Кошмар, да что делать-то? Паша одновременно и ждал большей ясности, и боялся узнать, что док для них так скрупулёзно готовил.

Когда уже придёт тот момент для геройства.

– Долго ещё? – всё же решил он участливо поинтересоваться, привлекая доктора вновь к себе. Тот и правда отвлёкся, но уже изменился в лице.

– Я ценю, что ты пытаешься быть хорошим пациентом. Но я знаю, что это не ты. Можешь расслабиться. Не люблю, когда ты выглядишь так жалко, – на одном дыхании произнёс доктор.

На коже выступил холодный пот.

Он всё ещё доктор. Он всё ещё та пугающая психиатрическая машина, которая видела его насквозь.

Они уже обречены. Они уже в его лапах.

Что ему оставалось?

– Громко думаешь, – припечатал напоследок доктор Крашник и вернулся к работе.

– Как хочу, так и думаю, – сдался Паша. – Решил, что с вами надо нежничать, но как я мог забыть, кто вы.

– Ты прав. Забывать не стоит, – кивнул он, не поворачиваясь.

– Развяжите Луизе кляп.

– С чего это? – доктор всё же был заинтересован в общении, то ли чтобы отслеживать состояние, то ли чтобы самому сильно не загонятся и не чувствовать себя преступником.
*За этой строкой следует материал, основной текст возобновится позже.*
/-- Lines of memory that are read. -/
theorem State.senseLines_beside (s : State) (l n : Nat) : Beside s (s.senseLines l n) := by
  unfold State.senseLines
  generalize s.mem.upsetIn l n = r
  induction r generalizing s with
  | nil => exact Beside.refl s
  | cons x r ih =>
    refine Beside.trans ?_ (ih _)
    unfold State.readUnit
    have a : ∀ m, Beside s { s with mem := m } := fun m => Beside.of ⟨_, _, _, _, _, _, _, _, _, _, _, _, _, _, _, _, _, _, rfl⟩
    dsimp only
    split
    · exact a _
    · exact (a _).trans (State.raise_beside _ _)

theorem State.senseEdges_beside (s : State) (k n : Nat) : Beside s (s.senseEdges k n) := by
  have a : ∀ (u : State), Beside s u → Beside s (if n = 0 ∨ (k + n) % 256 = 0 ∨ (k + n) / 256 = k / 256 then u
      else u.senseLines ((k + n) / 256) 1) := by
    intro u h
    split
    · exact h
    · exact h.trans (State.senseLines_beside _ _ _)
  refine a _ ?_
  split
  · exact Beside.refl s
  · exact State.senseLines_beside _ _ _

theorem State.writeSegs_beside (s : State) (f : FnId) (r : List Seg) (b : Bytes) : Beside s (s.writeSegs f r b).1 := by
  induction r generalizing s b with
  | nil => exact Beside.refl s
  | cons g r ih =>
    have one : ∀ c, Beside s (s.writeSeg f g c).1 := by
      intro c
      unfold State.writeSeg
      split
      · exact Beside.of ⟨_, _, _, _, _, _, _, _, _, _, _, _, _, _, _, _, _, _, rfl⟩
      · exact (State.senseEdges_beside s _ _).trans (Beside.of ⟨_, _, _, _, _, _, _, _, _, _, _, _, _, _, _, _, _, _, rfl⟩)
    unfold State.writeSegs
    split
    · exact Beside.refl s
    · have o := one (b.take g.len)
      generalize s.writeSeg f g (b.take g.len) = w at o ⊢
      obtain ⟨u, n, x⟩ := w
      cases x with
      | some d => exact o
      | none => exact o.trans (ih u (b.drop g.len))

theorem State.writeVa_beside (s : State) (f : FnId) (k : Bool) (va : Nat) (b : Bytes) (io : HostIo) : Beside s (s.writeVa f k va b io).1 := by
  have g : ∀ (t : State) (d : BitVec 16), Beside t (t.graftIf f k d) := by
    intro t d
    unfold State.graftIf
    split
    · exact State.raise_beside _ _
    · exact Beside.refl t
  unfold State.writeVa
  dsimp only
  split
  · have h := State.writeSegs_beside s f (((s.fn f).segs va b.length).getD []) b
    generalize s.writeSegs f (((s.fn f).segs va b.length).getD []) b = w at h ⊢
    obtain ⟨u, n, x⟩ := w
    cases x with
    | none => exact h
    | some d => exact Beside.trans h (g _ _)
  · rename_i j _
    have h := State.writeSegs_beside s f (((s.fn f).segs va b.length).getD []) (b.take j)
    generalize s.writeSegs f (((s.fn f).segs va b.length).getD []) (b.take j) = w at h ⊢
    obtain ⟨u, n, x⟩ := w
    cases x with
    | none => exact Beside.trans h (Beside.of ⟨_, _, _, _, _, _, _, _, _, _, _, _, _, _, _, _, _, _, rfl⟩)
    | some d => exact Beside.trans h (g _ _)

theorem State.signal_beside (s : State) (f : FnId) (v : Fin 32) : Beside s (s.signal f v) := by
  obtain ⟨a, b, e⟩ := State.signal_frame s f v
  rw [e]; exact Beside.of ⟨_, _, _, _, _, _, _, _, _, _, _, _, _, _, _, _, _, _, rfl⟩

theorem State.driftRoute_beside (s : State) (v : Port4) (d ty sr : Nat) (p : Bytes) : Beside s (s.driftRoute v d ty sr p) := by
  apply Beside.of
  unfold State.driftRoute State.driftSend State.driftWire State.send State.setDrift
  dsimp only
  repeat' split
  all_goals exact ⟨_, _, _, _, _, _, _, _, _, _, _, _, _, _, _, _, _, _, rfl⟩

theorem State.xcMismatch_beside (s : State) (c : Nat) : Beside s (s.xcMismatch c) := by
  unfold State.xcMismatch
  split
  · exact Beside.refl s
  · exact State.raise_beside _ _

theorem State.xcRecord_beside (s : State) (d : Digest) : Beside s (s.xcRecord d) := by
  have k : ∀ xc, Beside s { s with xc := xc } := fun xc => Beside.of ⟨_, _, _, _, _, _, _, _, _, _, _, _, _, _, _, _, _, _, rfl⟩
  unfold State.xcRecord State.xcMissing
  dsimp only
  repeat' split
  all_goals first
    | exact k _
    | exact (k _).trans (State.xcMismatch_beside _ _)

theorem State.sendDigest_beside (s : State) (c : Nat) (st : BitVec 16) (n : BitVec 32) (t : BitVec 64) (d : BitVec 32) :
    Beside s (s.sendDigest c st n t d) := by
  unfold State.sendDigest
  split
  · exact Beside.refl s
  · split
    · exact Beside.refl s
    · exact (State.driftRoute_beside _ _ _ _ _ _).trans (State.xcRecord_beside _ _)

theorem State.setStream_beside (s : State) (c : CtxId) (g : Stream → Stream) : Beside s (s.setStream c g) :=
  Beside.of ⟨_, _, _, _, _, _, _, _, _, _, _, _, _, _, _, _, _, _, rfl⟩

theorem State.setFore_beside (s : State) (g : Foreman → Foreman) : Beside s (s.setFore g) :=
  Beside.of ⟨_, _, _, _, _, _, _, _, _, _, _, _, _, _, _, _, _, _, rfl⟩

theorem State.writeEntry_beside (s : State) (c : CtxId) (b : Binding) (e : FrameEntry) : Beside s (s.writeEntry c b e) := by
  unfold State.writeEntry
  dsimp only
  have k : ∀ u : State, Beside s u → Beside s (if (s.streams[c.val]).cfg.cls = 2 then (u.setStream c (fun x => { x with
      bound := x.bound.map (fun b => { b with written := b.written + 1 }) })).sendDigest c.val e.status e.counter e.stamp e.digest
      else u.setStream c (fun x => { x with bound := x.bound.map (fun b => { b with written := b.written + 1 }) })) := by
    intro u h
    have h := h.trans (u.setStream_beside c (fun x => { x with bound := x.bound.map (fun b => { b with written := b.written + 1 }) }))
    split
    · exact h.trans (State.sendDigest_beside _ _ _ _ _ _)
    · exact h
  apply k
  split
  · exact State.writeVa_beside _ _ _ _ _ _
  · exact (State.writeVa_beside _ _ _ _ _ _).trans (State.signal_beside _ _ _)

theorem State.flush_beside (s : State) (c : CtxId) : Beside s (s.flush c) := by
  unfold State.flush
  refine Beside.trans ?_ (State.setStream_beside _ _ _)
  generalize ((s.streams[c.val]).entries.length) = n
  induction n generalizing s with
  | zero => exact Beside.refl s
  | succ n ih =>
    unfold State.flushFuel
    dsimp only
    split
    · split
      · exact Beside.refl s
      · exact ((s.setStream_beside c _).trans (State.writeEntry_beside _ _ _ _)).trans (ih _)
    · exact Beside.refl s

theorem State.pushEntry_beside (s : State) (c : CtxId) (e : FrameEntry) : Beside s (s.pushEntry c e) := by
  unfold State.pushEntry
  dsimp only
  apply Beside.ite
  · exact (s.setStream_beside c _).trans (State.flush_beside _ _)
  · exact Beside.refl s

theorem State.finish_beside (s : State) (id : Nat) (a b : BitVec 16) (r : BitVec 64) : Beside s (s.finish id a b r) :=
  Beside.of ⟨_, _, _, _, _, _, _, _, _, _, _, _, _, _, _, _, _, _, rfl⟩

theorem State.endRun_beside (s : State) (r : Run) : Beside s (s.endRun r) := by
  have pre : ∀ (g : Foreman → Foreman), Beside s (((s.correctCharge r).calibrate r).setFore g) := by
    intro g
    apply Beside.of
    unfold State.correctCharge State.calibrate
    repeat' split
    all_goals exact ⟨_, _, _, _, _, _, _, _, _, _, _, _, _, _, _, _, _, _, rfl⟩
  unfold State.endRun
  dsimp only
  split
  · have c : ∀ (u : State) k, Beside s u → Beside s (u.closeIdle k) := by
      intro u k h
      unfold State.closeIdle
      split
      · exact h.trans (State.setStream_beside _ _ _)
      · exact h
    apply c
    unfold State.decideEntry
    exact ((pre _).trans (State.setStream_beside _ _ _)).trans (State.flush_beside _ _)
  · exact (pre _).trans (State.finish_beside _ _ _ _ _)
  · exact (pre _).trans (State.finish_beside _ _ _ _ _)

theorem State.settle_beside (s : State) (id : Nat) : Beside s (s.settle id) := by
  unfold State.settle
  split
  · split
    · exact State.endRun_beside _ _
    · exact Beside.refl s
  · exact Beside.refl s

theorem State.replaceRun_beside (s : State) (n : ScionId) (id : Nat) (l : List Nat) : Beside s (s.replaceRun n id l) := by
  unfold State.replaceRun
  dsimp only
  have a : ∀ (t : State) (g : Run → Run), Beside t (t.setRun id g) := fun t g => t.setFore_beside _
  split
  · exact a _ _
  · apply Beside.ite
    · exact a _ _
    · exact ((a _ _).trans (a _ _)).trans (State.settle_beside _ _)

theorem State.breakFrame_beside (s : State) (c : CtxId) : Beside s (s.breakFrame c) := by
  apply Beside.of
  unfold State.breakFrame State.storeFrame
  dsimp only
  repeat' split
  all_goals exact ⟨_, _, _, _, _, _, _, _, _, _, _, _, _, _, _, _, _, _, rfl⟩

theorem State.cutFrame_beside (s : State) (c : CtxId) (a : FrameAsm) (d : BitVec 16) : Beside s (s.cutFrame c a d) := by
  unfold State.cutFrame
  dsimp only
  split
  · exact State.setStream_beside _ _ _
  · split
    · exact Beside.of ⟨_, _, _, _, _, _, _, _, _, _, _, _, _, _, _, _, _, _, rfl⟩
    · unfold State.integrityFrame
      refine Beside.trans ?_ (State.pushEntry_beside _ _ _)
      apply Beside.of
      unfold State.storeFrame
      dsimp only
      repeat' split
      all_goals exact ⟨_, _, _, _, _, _, _, _, _, _, _, _, _, _, _, _, _, _, rfl⟩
– С того, что он ей не нужен. Развяжите, – повторил Паша без намёка на просьбу.

Тем не менее доктор встал и выполнил требование.

Повязку Луизы он бросил рядом с пашиной на тумбочку, подальше от глаз, и лаконично спросил у девушки:

– Ну что, ругаемся?

– Закатай губу, – она отвернулась от них обоих. Её эго на секунду, безотносительно ситуации, показалось Паше очень привлекательным.

Однако продолжения не последовало, доктор только прищурился и хмыкнул на девушку, после чего ненадолго оставил их.

Комната опять погрузилась в тишину.

Дыхание ровное, спокойное. Ситуация абсурдная, непонятная. Доктор псих, псих.

Они теряли время.

***

Доктор закончил с расчетами, действуя одним своим видом на нервы, и Паша уже не мог точно сказать, как долго он сам продержиться в этой психоделической атмосфере. Еще и Луиза не реагирует, как-то обреченно смотря перед собой. Он помнил, что по направлению взгляда можно определить, о чём думал человек – к какой области памяти был обращён его внутренний взор. К старейшим воспоминаниям из долгосрочной памяти, к звуковой или зрительной памяти, переживал чувства или производил холодный расчёт. Точно Паша сказать не мог, но одно было понятно – она где-то глубоко в себе, там где поспокойнее, там где нет боли и вины. Она молодец, подумал он, хорошая стратегия.

 

А вот насчёт собственной стратегии он так и не определился. Очевидно то, что дальше молчать он не хочет.

– По закону жанра, вы обязаны рассказать свой зловещий план, пока мы связаны в вашем логове.

– Не обязан, – припечатал доктор. То, что в поле зрения появились медицинские перчатки, чуть подкосило пашину решимость.

– Не обязан, а расскажите. Я хочу знать, в чём участвую.

– Если узнаешь, начнёшь психовать.

– А сейчас я прям образец самоконтроля? – огрызнулся Паша, на что доктор ничего не ответил.

Складывалось впечатление, что мужчина готовил себе своеобразный операционный столик на столешнице комода в двух метрах от них. Расстелил одноразовое полотнище синего цвета, которое достал из всё того же чемоданчика. Если они выживут, Паша самолично нассыт в него.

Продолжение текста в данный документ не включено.